Tanyanya pelan, seolah masih ingin memastikan bahwa semua ini nyata.
Bahwa Kareesa benar-benar telah memilihnya.
Bahwa ini bukan mimpi.
Kareesa menatap pria itu.
Ia menganggukkan kepala dua kali, perlahan.
Ia hanya bisa berharap, bahwa ia telah memilih keputusan yang benar.
Ia mencoba mengubur dalam-dalam bayangan lelaki asing yang meninggalkan rindu di benaknya.
“Ya, Sebastian… sebaiknya kita tidak tidur larut malam, bukan?”
ucap Kareesa, mengulang pesan LadyPhillips tadi, mencoba menutup percakapan yang mulai mengarah pada beban emosional.
Sebastian tersenyum, mengangguk mantap.
“Baik, sayang.
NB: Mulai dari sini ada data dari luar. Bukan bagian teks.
-- ==== Sys2Proof/Machine/Journal.lean ====
section
/-! DEFINITION. The stripe journal (R308-R311), open rows (R85, R180), substitutes (R306), spans and the paddock
(R332-R337, R345-R348), proxies (R315, R316). -/

namespace Sys2Proof.Machine

open Sys2Proof

def State.now (s : State) : Nat := s.tbs.seconds.toNat

/-! ## Journal (R309-R311) -/

/-- A record enters the DRAM copy at once and waits for the mirrors. -/
def jrec (s : State) (typ stream row span serial : Nat) (body : List (Nat × Nat)) : State :=
  let r : JRec := { typ := typ, stream := stream, row := row, span := span, jseq := s.par.jseq, serial := serial,
                    body := BitVec.ofNat 288 (payloadNat body) }
  s.setPar { s.par with journal := r :: s.par.journal, jseq := (s.par.jseq + 1) % 2 ^ 48,
                        unflushed := s.par.unflushed + 1,
                        flushAge := if s.par.unflushed = 0 then 0 else s.par.flushAge }

/-! ## Open rows (R85, R180, R310) -/

/-- Bitmap of a set of member positions. -/
def bitmap (ps : List Nat) : BitVec 32 := ps.foldl (fun (b : BitVec 32) p => b ||| (1 <<< p)) 0

def State.openRow? (s : State) (stream serial : Nat) : Option Row :=
  s.par.rows.find? fun r => r.stream == stream && r.serial == serial

def State.updRow (s : State) (stream serial : Nat) (g : Row → Row) : State :=
  s.setPar { s.par with rows := s.par.rows.map fun r => if r.stream = stream ∧ r.serial = serial then g r else r }

/-- ROW_STATE record of a row as it stands. -/
def jrow (s : State) (r : Row) (state : Nat) : State :=
  jrec s 2 r.stream r.row r.span r.serial [(state, 1), (r.done.toNat, 4), (r.lost.toNat, 4)]

/-- A row moves to another state of R180, recorded. -/
def rowTo (s : State) (stream serial state : Nat) : State :=
  match s.openRow? stream serial with
  | none => s
  | some r => jrow (s.updRow stream serial fun r => { r with state := state }) r state

/-- Proxies that serve a member of a row. -/
def proxyFor (s : State) (span row pos : Nat) : Option Proxy :=
  s.par.proxies.find? fun p => p.serving && p.span == span && p.row == row && p.pos == pos

/-- Every member has reported: programmed, a lost data member entered in LOST, or a lost P or Q member whose proxy
serves (R85). -/
def rowReported (s : State) (l : Layout) (r : Row) : Bool :=
  (List.range l.k).all fun c =>
    r.done.getLsbD c ||
      (r.lost.getLsbD c &&
        (if c = posP l r.row ∨ c = posQ l r.row then (proxyFor s r.span r.row c).isSome else true))

/-! ## Spans (R306, R332) -/

/-- SPAN_STATE record. -/
def jspan (s : State) (n state : Nat) : State := jrec s 7 (s.span n).stream 0 n 0 [(state, 1), (s.now, 8)]

/-- A span of the layout or a spare span that has members. -/
def spanExists (s : State) (l : Layout) (n : Nat) : Bool := decide (n < l.spans) || !(s.span n).spareMembers.isEmpty

/-- Spans by number: those of the layout and the spare spans that stand. -/
def allSpans (s : State) (l : Layout) : List Nat :=
  List.range l.spans ++ ((s.par.spans.filter fun p => decide (p.1 ≥ l.spans) && !p.2.spareMembers.isEmpty).map Prod.fst)

/-- No stream is bound to the span and none of its rows is open. -/
def spanIdle (s : State) (n : Nat) : Bool :=
  !(s.wbf.streams.any fun p => p.2.span == some n) && !(s.par.rows.any fun r => r.span == n)

/-- An open span that no stream uses closes (R332). -/
def closeSpan (s : State) (n : Nat) : State :=
  if (s.span n).phase = .open ∧ spanIdle s n then
    let s := s.updSpan n fun x => { x with phase := .closed, closedAt := s.now, closedHours := s.tbs.hours }
    jspan s n 2
  else s

/-- A stream gives up its span. -/
def leaveSpan (s : State) (n : Nat) : State :=
  match (s.stream n).span with
  | none => s
  | some sp => closeSpan (s.updStream n fun x => { x with span := none, nextRow := 0, newSpan := false }) sp

/-- A row that closes with a member on a die out of service enters the rebuild queue (R314, R323). -/
def queueRow (s : State) (l : Layout) (span row : Nat) : State :=
  let n := ((List.range l.k).filter fun c => !dieIn s (member s l span c).1).length
  if n = 0 ∨ s.par.rbState = 0 ∨ (s.par.queue.any fun q => q.1 == span && q.2.1 == row) then s
  else s.setPar { s.par with queue := s.par.queue ++ [(span, row, n)] }

/-- A row whose members have all reported closes: ROW_STATE 4, its program units leave the buffer's list, and its
span closes with its last row (R85, R311, R332). -/
def tryCloseRow (s : State) (stream serial : Nat) : State :=
  match s.openRow? stream serial, s.par.layout with
  | some r, some l =>
    if r.state = 3 ∧ rowReported s l r then
      let s := jrow s r 4
      let gone := r.lost &&& ~~~ r.done
      let s := if gone = 0 then s else s.updSpan r.span fun x => { x with lost := Tbl.set x.lost r.row gone }
      let s := s.setPar { s.par with rows := s.par.rows.filter fun q => !(q.stream == stream && q.serial == serial) }
      let s := s.setWbf { s.wbf with
        pus := s.wbf.pus.filter fun p => !(p.stream == stream && p.serial == serial && p.state == .done) }
      let s := if (s.stream stream).serial = serial ∧ (s.stream stream).state = .parityProg
        then s.updStream stream fun x => { x with state := .none, members := 0 } else s
      let s := if (s.stream stream).span = some r.span ∧ r.row + 1 ≥ wordLines s ∧ (s.stream stream).serial = serial
        then leaveSpan s stream else s
      closeSpan (queueRow s l r.span r.row) r.span
    else s
  | _, _ => s

/-! ## Spare blocks and substitutes (R303, R306, R348) -/

def blockKey (die block : Nat) : Nat := die * 16384 + block
def eraseCount (s : State) (die block : Nat) : Nat := Tbl.getD s.rcl.counts (blockKey die block) 0

/-- First block of a die's spare region: all of an idle die, the blocks past the layout's elsewhere. -/
def spareFrom (s : State) (l : Layout) (die : Nat) : Nat :=
  if l.declustered then 32 * fOf l (chanOf die) * l.gen
  else if l.groups.any fun g => g.2 == die then nativeBlocks s - l.spareBlocks else 0

/-- Surviving blocks of retired spans on a die. -/
def returnedBlocks (s : State) (l : Layout) (die : Nat) : List Nat :=
  (s.par.spans.filter fun p => p.2.phase == .retired).flatMap fun p =>
    ((members s l p.1).filter fun m => m.1 == die).map Prod.snd

/-- Free spare blocks of a die, lowest first. -/
def freeSpares (s : State) (l : Layout) (die : Nat) : List Nat :=
  let own := (List.range (nativeBlocks s)).filter fun b => decide (b ≥ spareFrom s l die)
  (own ++ returnedBlocks s l die).filter fun b =>
    !s.rcl.spareTaken.contains (blockKey die b) && !s.rcl.retired.contains (blockKey die b)

/-- The die that gives a substitute for a member of a span: the same one for a retired block while it has a spare
block; else, of the same phase class, in service and no member of the span, the one with the most spare blocks, the
lowest number on a tie. -/
def substDie (s : State) (l : Layout) (span die : Nat) (same : Bool) : Option Nat :=
  if same && (s.die die).service && !(freeSpares s l die).isEmpty then some die
  else
    let ms := (members s l span).map Prod.fst
    let cand := (s.fch.dies.filter fun p => p.2.service && p.2.phaseClass == (s.die die).phaseClass &&
      !ms.contains p.1 && !(freeSpares s l p.1).isEmpty).map Prod.fst
    cand.foldl (fun (a : Option Nat) d => match a with
      | none => some d
      | some b => if (freeSpares s l b).length < (freeSpares s l d).length then some d else some b) none

/-- Member `c` of a span takes a substitute, with its SUBST record; reason 0 retirement, 1 die out of service. None
is taken at a fifth member position. -/
def takeSubst (s : State) (l : Layout) (span c reason : Nat) : Option State :=
  let x := s.span span
  if (Tbl.get x.subst c).isNone ∧ x.subst.length ≥ 4 then none
  else
    let (d, _) := member s l span c
    match substDie s l span d (reason == 0) with
    | none => none
    | some e =>
      match freeSpares s l e with
      | [] => none
      | b :: _ =>
        let s := s.setRcl { s.rcl with spareTaken := blockKey e b :: s.rcl.spareTaken }
        let s := s.updSpan span fun x => { x with subst := Tbl.set x.subst c (e, b) }
        some (jrec s 6 0 0 span 0 [(c, 1), (e, 2), (b, 2), (reason, 1)])

/-! ## The pSLC area (R142) -/

/-- Blocks of a die's pSLC area that something uses: intent blocks, dump reserve, journal blocks, retired ones. -/
def pslcTaken (s : State) (d b : Nat) : Bool :=
  let y := s.die d
  b == y.intentAct || b == y.intentStby || s.hld.reserve.contains (blockKey d b) ||
    s.rcl.retired.contains (blockKey d b) || (s.par.mirrors.any fun m => m.die == d && (m.act == b || m.stby == b))

/-- A block for pSLC use: the lowest free one of the die's pSLC area, else its lowest free native spare block
(R142, R348). -/
def takePslc (s : State) (d : Nat) : Option (Nat × State) :=
  match ((List.range (s.die d).profile.pslc).map (nativeBlocks s + ·)).find? fun b => !pslcTaken s d b with
  | some b => some (b, s)
  | none =>
    match s.par.layout with
    | none => none
    | some l => match freeSpares s l d with
      | b :: _ => some (b, s.setRcl { s.rcl with spareTaken := blockKey d b :: s.rcl.spareTaken })
      | [] => none

/-- A pSLC block waits for its erase, for the reason of R227. -/
def queuePslcErase (s : State) (d b reason : Nat) : State :=
  s.setFch { s.fch with intentErase := s.fch.intentErase ++ [(d, b, s.map.ckptNum, reason)] }


/-- Two erased blocks of a die's dump reserve go to the journal, and the reserve is replenished (R313). -/
def journalBlocks (s : State) (d : Nat) : List Nat × State :=
  let own := s.hld.erased.filter fun k => k / 16384 == d
  let take := own.take 2
  let s := s.setHld { s.hld with reserve := s.hld.reserve.filter fun k => !take.contains k,
                                 erased := s.hld.erased.filter fun k => !take.contains k }
  let s := take.foldl (fun s _ => match takePslc s d with
    | some (b, s) => queuePslcErase (s.setHld { s.hld with reserve := s.hld.reserve ++ [blockKey d b] }) d b 2
    | none => s) s
  (take.map (· % 16384), s)

/-- A native block is retired (R345). -/
def retireBlock (s : State) (die block cause : Nat) : State :=
  if s.rcl.retired.contains (blockKey die block) then s
  else
    let s := s.setRcl { s.rcl with retired := blockKey die block :: s.rcl.retired }
    ((s.bump rRCL_RETIRE_BLOCKS 1).ev eRCL_RETIRE).raise lRCL_RETIRE none [p2 die, p4 block, p4 cause]

/-- The rebuild stops: no spare span can be formed, or the layout has a single group (R322). -/
def stopRebuild (s : State) : State :=
  if s.par.rbState = 3 ∨ s.par.rbState = 0 then s
  else ((s.setPar { s.par with rbState := 3 }).ev ePAR_NO_SPARE).raise lPAR_NO_SPARE none []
Sepulang kita ke Indonesia, aku akan mempersiapkan pernikahan kita secepat mungkin.”
ujarnya tegas, dengan pandangan yang tak lepas dari wajah Kareesa.
Kemudian, Sebastian bangkit perlahan dari pangkuannya, kembali berdiri tegap, namun membawa harapan penuh di matanya.
Kareesa hanya bisa menatapnya pergi ke ruangannya… dengan senyum samar yang menyimpan terlalu banyak rasa.
Walaupun kami tinggal di bawah atap yang sama, dia selalu menjaga jarak yang sopan denganku.
Dia menunjukkan rasa hormat yang tak pernah luntur.
Dia tidak pernah melecehkan atau mengabaikan aku.
***
Masih lewat malam di paris
Malam Paris yang hening menyelimuti Kareesa, tapi isi kepalanya justru riuh.
Saat tubuhnya sudah nyaman dalam balutan nightgown sutra berwarna ivory, pikirannya malah melayang.
Wajah pria asing di taman tadi seolah menari di balik kelopak matanya yang terpejam.
“Why did he kiss me? Why did I let him?” pikir Kareesa, kesal sekaligus bingung.
Napasnya terhembus panjang, mengirim rasa panas ke pipinya yang memerah sendiri.
“It was just a kiss, Kareesa. Forget it.” katanya pelan, bicara pada dirinya sendiri.
Namun, itu bukan sekadar ciuman baginya.
Ada sesuatu yang bergetar di dada.
Perasaan asing.
Sesuatu yang tak pernah dia rasakan meski telah bertahun-tahun bersama Sebastian.
Dia mendadak bangkit.
Jendela kamar yang menghadap jalan Ruedel’Abbédel’Épée dibuka perlahan.
Udara malam Paris menyapa wajahnya.
Lampu-lampu kota berpendar, memantul di jendela toko-toko yang sudah tutup.
Tapi yang dipikirkan Kareesa bukan keindahan Paris, melainkan tatapan pria asing itu.
Dingin, namun dalam.
“Stupid me... I didn’t even ask for his name,” gumamnya dengan senyum getir.
Setelah berdiri cukup lama, dia akhirnya kembali ke tempat tidur.
Kali ini, dia tidak mencoba menghapus bayangan itu dari pikirannya.
Dia justru membiarkannya hadir… mengisi ruang kosong yang Sebastian tak pernah mampu sentuh selama ini.